• _What the task requires_
For the listing below, return the line containing "if suppressed s", the line containing "loss := x.loss.put", and all lines in between, exactly as written and nothing else.

• _Provided data_
^^^^^^^^^^^^^^^^

-- ==== Sys2Proof/Machine/Ring.lean ====
section
/-! DEFINITION. The command ring and its arbiter (R453 to R473): presentation, draws, backoff, locked sequences, the
fault isolator, what a completed transaction does, discard; and the debug port (R577). -/

namespace Sys2Proof.Machine

def modDbg (f : Debug → Debug) (s : State) : State := s.setDbg (f s.dbg)

def ringCycle (s : State) : Nat := s.tb.tick.toNat / 8
def ringAt (s : State) (n : Nat) : Bool := atTick s 8 n

/-- The tickets of a requester (R471). -/
def tickets (s : State) (r : Nat) : Nat :=
  if r < 4 then (cfg s (arbO Reg.ARB_TICKETS0)).field (8 * r + 7) (8 * r)
  else (cfg s (arbO Reg.ARB_TICKETS1)).field (8 * (r - 4) + 7) (8 * (r - 4))

def lockLimit (s : State) : Nat := 125 * cfgF s (arbO Reg.ARB_LOCK) 8 0

/-! ### Breaking a lock (R465, R466) -/

/-- The owner is told of the break: the Tally loader restores or refuses (R249). -/
def tellOwner (q : Nat) (l : Lock) (s : State) : State := if l.owner = 3 then shiftBroken q l.from0 s else s

/-- A lock breaks: what it staged is discarded. -/
def breakLock (q : Nat) (s : State) : State :=
  match (ring s q).lock with
  | none => s
  | some l =>
    tellOwner q l (raiseOn Src.ARB_LOCK_BROKEN q 0x03 (1 + q)
      (modRing q (fun x => { x with lock := none, broken := Nat.min (x.broken + 1) 65535 }) s))

def lockExpired (s : State) (q : Nat) : Bool :=
  match (ring s q).lock with
  | some l => decide (l.from0 + lockLimit s ≤ now s)
  | none => false

/-- The fault isolator takes this cycle (R467). -/
def isoTakes (s : State) (q : Nat) : Bool :=
  match (ring s q).iso with
  | t :: _ => decide (t.stamp + 8 ≤ now s)
  | [] => false

def presented' (s : State) (q r : Nat) : Option Txn :=
  (ring s q).pres.find? (fun t => t.req == r && decide (t.stamp ≤ now s))

/-! ### Starting a cycle (R453, R463, R467) -/

def count0 : ReqCount := { grants := 0, wait := 0, max := 0 }

/-- A transaction issued is counted with its wait; each count saturates at its width (R471, R91). -/
def countIssue (t : Txn) (s : State) (x : Ring) : Ring :=
  let c := Store.get x.counts count0 t.req
  let w := now s - t.stamp
  let c' : ReqCount :=
    ⟨Nat.min (c.grants + 1) 0xFFFFFFFF, Nat.min (c.wait + w) 0xFFFFFFFFFFFFFFFF, Nat.min (Nat.max c.max w) 0xFFFFFFFF⟩
  { x with counts := x.counts.put t.req c' }

/-- A transaction leaves the arbiter; one that carries `OPEN` opens a lock, one of a lock's owner counts in it. -/
def issue (q : Nat) (t : Txn) (void : Bool) (s : State) : State :=
  modRing q (fun x =>
    let y := countIssue t s (promote t.req (now s) { x with pres := x.pres.erase t, current := some t, voidWr := void })
    match y.lock with
    | some l => { y with lock := some { l with count := l.count + 1 } }
    | none =>
      if t.opn && !t.cls && !void && t.req != 0 then
        { y with lock := some { owner := t.req, count := 1, from0 := now s, staged := [], reset := false, closed := false },
                 opened := Nat.min (y.opened + 1) 65535 }
      else y) s

/-- What a requester presents takes the cycle that begins. -/
def issueFor (q r : Nat) (void : Bool) (s : State) : State :=
  match presented' s q r with
  | some t => issue q t void s
  | none => s

/-- The lock breaks at a ring-cycle boundary at or after its expiry. The owner's transaction of this cycle is already committed
to it and runs, its write discarded; the cycle after a closing transaction that came too late belongs to the grant that its
draw gave (R464, R465). -/
def expireLock (q : Nat) (s : State) : State :=
  match (ring s q).lock with
  | none => s
  | some l => breakLock q (when (!isoTakes s q && !l.closed && (ring s q).current.isNone) (issueFor q l.owner true) s)

def execLockLimitExpiry (q : Nat) (s : State) :=
  act s (decide (q < quads s) && ringAt s 0 && lockExpired s q && (ring s q).current == none) (expireLock q s)

/-- The transaction of the cycle that begins: the fault isolator's, one committed at an expiry, the lock owner's, or
the oldest grant's. -/
def beginCycle (q : Nat) (s0 : State) : State :=
  let s := if lockExpired s0 q then expireLock q s0 else s0
  let x := ring s q
  if x.current.isSome then s
  else if isoTakes s q then
    match x.iso with
    | t :: rest => modRing q (fun x => countIssue t s { x with iso := rest, current := some t, voidWr := false }) s
    | [] => s
  else match x.lock, x.grants with
    | some l, _ => issueFor q l.owner false s
    | none, r :: rest => issueFor q r false (modRing q (fun x => { x with grants := rest }) s)
    | none, [] => s

/-! ### The draw (R457 to R462) -/

/-- One step of the LFSR (R458). -/
def lfsrStep (w : Word) : Word := if w.bit 0 then (w >>> 1) ^^^ 0x80200003 else w >>> 1

/-- The candidate that `x` falls on. -/
def pick (s : State) : List Nat → Nat → Option Nat
  | [], _ => none
  | r :: l, x => if x < tickets s r then some r else pick s l (x - tickets s r)

/-- A requester may be drawn: presented in time, not already granted, its backoff over. -/
def eligibleReq (s : State) (q r : Nat) : Bool :=
  let x := ring s q
  (presented' s q r).isSome && !x.grants.contains r && decide (Store.get x.wait 0 r ≤ ringCycle s)

/-- The next of some requesters in cyclic order after the one last served (R459). -/
def afterCyclic (l : List Nat) (last : Nat) : Option Nat :=
  match l.find? (fun r => decide (last < r)) with
  | some r => some r
  | none => l.head?

def makeDraw (s : State) (q : Nat) : Draw :=
  let el := (upto 7).filter (eligibleReq s q)
  let tk := el.filter (fun r => decide (0 < tickets s r))
  let x := ring s q
  let base := cfgF s (arbO Reg.ARB_BACKOFF) 5 0
  if tk.isEmpty then
    { won := afterCyclic (el.filter (fun r => tickets s r == 0)) x.last0, losers := [], lfsr := x.lfsr, zero := true,
      void := false, cycle := ringCycle s, base := base }
  else
    let w := tk.foldl (fun t r => t + tickets s r) 0
    let l := lfsrStep x.lfsr
    let v := (l.toNat / 65536) * w / 65536
    let won := pick s tk v
    { won := won, losers := tk.filter (fun r => some r != won), lfsr := l, zero := false, void := false, cycle := ringCycle s,
      base := base }

/-- The transaction ends the sequence of its owner: it carries `CLOSE`. One that carries `OPEN` too acts as a plain one
(R463). -/
def closes (l : Lock) (t : Txn) : Bool := t.req == l.owner && t.cls && !t.opn

/-- The draw of this cycle is suppressed by an open lock, unless the transaction in this cycle closes it (R464). -/
def suppressed (s : State) (q : Nat) : Bool :=
  match (ring s q).lock with
  | none => false
  | some l => match (ring s q).current with
    | some t => !closes l t
    | none => true

def drawStart (q : Nat) (s0 : State) : State :=
  let s := beginCycle q s0
  if suppressed s q then modRing q (fun x => { x with draw := none }) s
  else engStart clsArb q (modRing q (fun x => { x with draw := some (makeDraw s q) }) s)

def execArbiterDrawStart (q : Nat) (s : State) :=
  act s (decide (q < quads s) && ringAt s 0 && (eng s clsArb q).start != some (now s)) (drawStart q s)

/-- The losers' backoff (R462). -/
def backoff (base cycle : Nat) (x : Ring) (r : Nat) : Ring :=
  let l := Store.get x.loss 0 r
  { x with wait := x.wait.put r (cycle + base * 2 ^ Nat.min l 10)
           loss := x.loss.put r (Nat.min (l + 1) 10) }

/-- Tick 6: the grant latches; a draw that a discard voided keeps only its LFSR step (R468). -/
def drawCommit (q : Nat) (s : State) : State :=
  match (ring s q).draw with
  | none => s
  | some d =>
    modRing q (fun x0 =>
      let x := { x0 with draw := none, lfsr := d.lfsr, latched := some ⟨now s, x0.wait, x0.last0⟩ }
      if d.void then x
      else
        let y := d.losers.foldl (backoff d.base d.cycle) x
        match d.won with
        | some r => { y with grants := y.grants ++ [r], loss := Store.set y.loss 0 r 0, last0 := if d.zero then r else y.last0 }
        | none => y) s

def execArbiterDrawLatch (q : Nat) (s : State) :=
  act s (decide (q < quads s) && engDue s clsArb q && (ring s q).draw.isSome)
    (latch clsArb q (drawCommit q) (modRing q (fun x => { x with draw := none })) s)

/-! ### Presentation (R455) -/

/-- A requester presents a transaction of its own making. Its register lies within a stop whose registers the spec
does not list, so that it has no effect beyond the ring (log entry 7). -/
def execRingPresent (q req stop reg : Nat) (write : Bool) (data : Word) (opn cls : Bool) (s : State) :=
  let t : Txn := { req := req, stop := stop, reg := reg, write := write, data := data, opn := opn, cls := cls, stamp := now s,
                   job := .raw }
  act s (decide (q < quads s) && decide (req < 8) && decide (stop < 128) && decide (reg < 256) &&
      (req == 7 || !(ring s q).pres.any (fun x => x.req == req)))
    (if req = 7 then presentIso q [t] s else ringAsk q t s)

/-! ### Completion (R453, R463) -/

/-- The write of a recalibrated K reaches its cluster, clipped as R119 clips; while `FREEZE` is 1 it changes nothing. The
cluster counts as recalibrated from here (R255). -/
def calibSet (g k : Nat) (s : State) : State :=
  if cfgB s (cluReg g 0x048 16) 16 then s
  else when (decide (k < 12288) || decide (20480 < k)) (raiseOn Src.CLU_ITRIM_LIMIT g (cluPage g) (13 + g % 4))
    (modClu g (fun c => { c with k := (clamp k 12288 20480).toNat })
      (s.setTally { s.tally with recal := s.tally.recal.put g (capNo s) }))

/-- A write reaches its stop, and takes effect as its target's rule states. -/
def deliverTxn (q : Nat) (t : Txn) (s : State) : State :=
  match t.job with
  | .raw => s
  | .debug => s
  | .markFailed _ => s
  | .startSpare g n => startSpare g n s
  | .toStandby g n => rotationEnd g n s
  | .trim n v => s.setRegs { s.regs with trims := s.regs.trims.filter (fun x => x.cell != n) ++ [({ cell := n, value := v } : TrimWrite)] }
  | .shift u i => shiftDone q u i t.data s
  | .calib g k => calibSet g k s
  | .cellCmd op n => cellCmdEffect op n s

/-- A stop of the quadrant with a unit: its clusters, its engines, the spare, the feature scaler (R454). -/
def stopPresent (stop : Nat) : Bool := decide (stop < 82)

/-- The debug port takes its completion (R577). A read of a stop without a unit returns zero (R454). -/
def debugDone (t : Txn) (rdata : Word) (s : State) : State :=
  if t.job = .debug then
    when (!t.write) (setLive (dbgO Reg.DBG_RDATA) (if stopPresent t.stop then rdata else 0))
      (modDbg (fun d => { d with busy := false, done := true, seq := (d.seq + 1) % 256 }) s)
  else s

/-- The transaction in progress is complete: outside a lock its write reaches its stop, within one it is staged; the
one that carries `CLOSE` lets every staged write reach its stop; a reset owner, or a 64th transaction that does not
close, breaks the lock. -/
def completeTxn (q : Nat) (t : Txn) (rdata : Word) (s0 : State) : State :=
  let s := debugDone t rdata (modRing q (fun x => { x with current := none, voidWr := false }) s0)
  let void := (ring s0 q).voidWr
  match (ring s q).lock with
  | some l =>
    if t.req != l.owner then (if t.write && !void then deliverTxn q t s else s)
    else
      let staged := if t.write && !void then l.staged ++ [t] else l.staged
      let s1 := modRing q (fun x => { x with lock := some { l with staged := staged, closed := l.closed || closes l t } }) s
      if l.reset || faultComing s l.owner l.from0 then breakLock q s1
      else if closes l t && decide (now s ≤ l.from0 + lockLimit s) then
        staged.foldl (fun s t => deliverTxn q t s) (modRing q (fun x => { x with lock := none }) s1)
      else if !closes l t && decide (64 ≤ l.count) then breakLock q s1
      else s1
  | none => if t.write && !void then deliverTxn q t s else s

def execRingTransactionComplete (q : Nat) (rdata : Word) (s : State) :=
  match (ring s q).current with
  | some t => act s (decide (q < quads s) && ringAt s 7) (completeTxn q t rdata s)
  | none => act s false s

/-! ### Discard (R468) -/

/-- The work that a withdrawn transaction belonged to: a rotation or return to duty ends (R440), a pass waits no more, a
re-trim is abandoned, the debug port is told. -/
def withdrawn (s : State) (t : Txn) : State :=
  match t.job with
  | .startSpare g n => if (takeFor (clu s g) n).any (fun x => x.kind == .takeover) then s else incomingLost g n s
  | .toStandby g n => rotationDropped g n s
  | .trim n _ => abandonRetrimOf n (modCell n (fun c => { c with passWait := false }) s)
  | .debug => modDbg (fun d => { d with busy := false, withdrawn := true }) s
  | _ => s
where
  abandonRetrimOf (n : Nat) (s : State) : State :=
    match (clu s (n / 16)).retest with
    | some r => if r.retrim && r.cell == n then abandonRetrim (n / 16) s else s
    | none => s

^^^^^^^^^^^^^^^^

• _Reply to the exercise_
  if suppressed s q then modRing q (fun x => { x with draw := none }) s
  else engStart clsArb q (modRing q (fun x => { x with draw := some (makeDraw s q) }) s)

def execArbiterDrawStart (q : Nat) (s : State) :=
  act s (decide (q < quads s) && ringAt s 0 && (eng s clsArb q).start != some (now s)) (drawStart q s)

/-- The losers' backoff (R462). -/
def backoff (base cycle : Nat) (x : Ring) (r : Nat) : Ring :=
  let l := Store.get x.loss 0 r
  { x with wait := x.wait.put r (cycle + base * 2 ^ Nat.min l 10)
           loss := x.loss.put r (Nat.min (l + 1) 10) }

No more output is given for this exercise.